Q3. One figure and one Table is not enough for a full review. Could you enhance the graphical representation of your article?

A3. In keeping with the Reviewer’s request, we have now included a novel Figure, i.e. Figure 1, depicting schematically the IGF/IGF-R/IGFBP system and its role in lung-related topics presented in the Introduction.

Q4. “Concerning the pathobiology of asthma, lung inflammation principally falls into a dichotomy of a preponderant (>50%) type 2-high response -including eosinophilic, allergic, and non-allergic asthma- and a type 2-low response involving a neutrophilic and pauci-granulocytic asthma [51].” Not enough and introducing issue not necessarily clear to each and every reader such as “pauci-granulocytic asthma”. Th1 and -17 involvement should be mentioned (PMID: 30057383, 31904412, 33926084, etc.).

A4. We have added the 3 indicated references (55-57). Also, we have enriched the paragraph by citing the involvement of Th1, Th17 or type 3 innate lymphoid cells in the pathophysiology of asthma (yellow-marked).

Q5.  The part on MSCs could better fit the asthma section. Please, try to amend it.

A5. We thank the Reviewer for the valuable suggestion, thus we have revised the text to make it a better fit.

Q6. Generally, the flow between different paragraphs in the sections could be improved.
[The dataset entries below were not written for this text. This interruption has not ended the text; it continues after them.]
-- ==== Sys2Proof/Machine/CreelEvents.lean ====
section
/-!
DEFINITION. Creel events: merges (R243, R244, R255), failed programs and erases (R253, R254, R256), wear levelling (R258),
the full scan (R251, R252) and the creel patrol (R259).
-/
namespace Sys2Proof.Machine

/-! ## Merges (R243) -/

/-- The block into which a logical block is being merged. -/
def Creel.destOf (c : Creel) (lb : Nat) : Option Nat := (c.blocks.find? fun b => b.2 == .mergeDest lb).map (·.1)

/-- Whether a logical block may be merged now (R243, R244): the buffer is three quarters full or above S, all log blocks
are open, every slot was written since the last merge, or patrol or wear levelling asks. -/
def Creel.mergeDue (c : Creel) (lb : Nat) : Bool :=
  let cap := c.bufferSize * slcPages
  decide (3 * cap ≤ 4 * c.bufferPages) || decide (cap < c.bufferPages) || decide (256 ≤ c.logBlocks.length) ||
    decide (lbSlots ≤ ((tget c.merges lb).getD []).length) || c.asked.contains lb || c.level.contains lb

/-- The free block for a merge: the most worn for wear levelling, else the least worn (R258). -/
def State.mergeBlock (s : State) (lb : Nat) : Option (Nat × State) :=
  let c := s.creel
  let worn := ((c.tlcErases ++ c.slcErases).map (·.1)).foldl (fun (a : Option Nat) b => match a with
    | none => if thas c.blocks b then none else some b
    | some x => if !thas c.blocks b && decide (c.wear x < c.wear b) then some b else a) none
  match worn with
  | some b => if c.level.contains lb && c.freeBlocks != 0 then some (b, s.useBlock b (.mergeDest lb)) else s.takeBlock (.mergeDest lb)
  | none => s.takeBlock (.mergeDest lb)

/-- Whether the creel works now: power on and not in Doze or Standby (R260, R497). -/
def State.creelAwake (s : State) : Bool := s.awake && s.creelServes

/-- MERGE_START (R243): no merge starts in READ_ONLY (R257). -/
def execMergeStart (lb : Nat) (s : State) : Host.Outcome State Fault Refusal :=
  if !s.awake || s.creel.state != .online || !s.lbMapped lb || (s.creel.destOf lb).isSome || !s.creel.mergeDue lb then .next s
  else match s.mergeBlock lb with
    | some (_, s) => .next s
    | none => .next s

/-- Asks for a merge of the logical block in the least-worn data block where some data block has worn more than 300 further (R258). -/
def State.levelWear (s : State) : State :=
  let c := s.creel
  let kept := ((c.tlcErases ++ c.slcErases).map (·.1)).filter fun b => tget c.blocks b != some .retired
  let top := (kept.map c.wear).foldl max 0
  let holding := c.blocks.filterMap fun b => match b.2 with
    | .data lb => some (b.1, lb)
    | _ => none
  let least := holding.foldl (fun (a : Option (Nat × Nat)) x => match a with
    | none => some x
    | some y => if c.wear x.1 < c.wear y.1 then some x else a) none
  match least with
  | some (b, lb) => if c.wear b + 3000 < top ∧ !c.level.contains lb then s.modCreel fun c => { c with level := c.level ++ [lb] } else s
  | none => s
A6. We have worked out the text to better improve the flow between different paragraphs and changed some of the subheadings.

Q7. The number of 98 references is not huge. Is it the the topic is emerging and it is therefore? If yes, fine. –

A7. The revised version of the manuscript contains now 105 references

Round 2

Reviewer 4 Report

Thank you for addressing my comments well. I have no further reservations.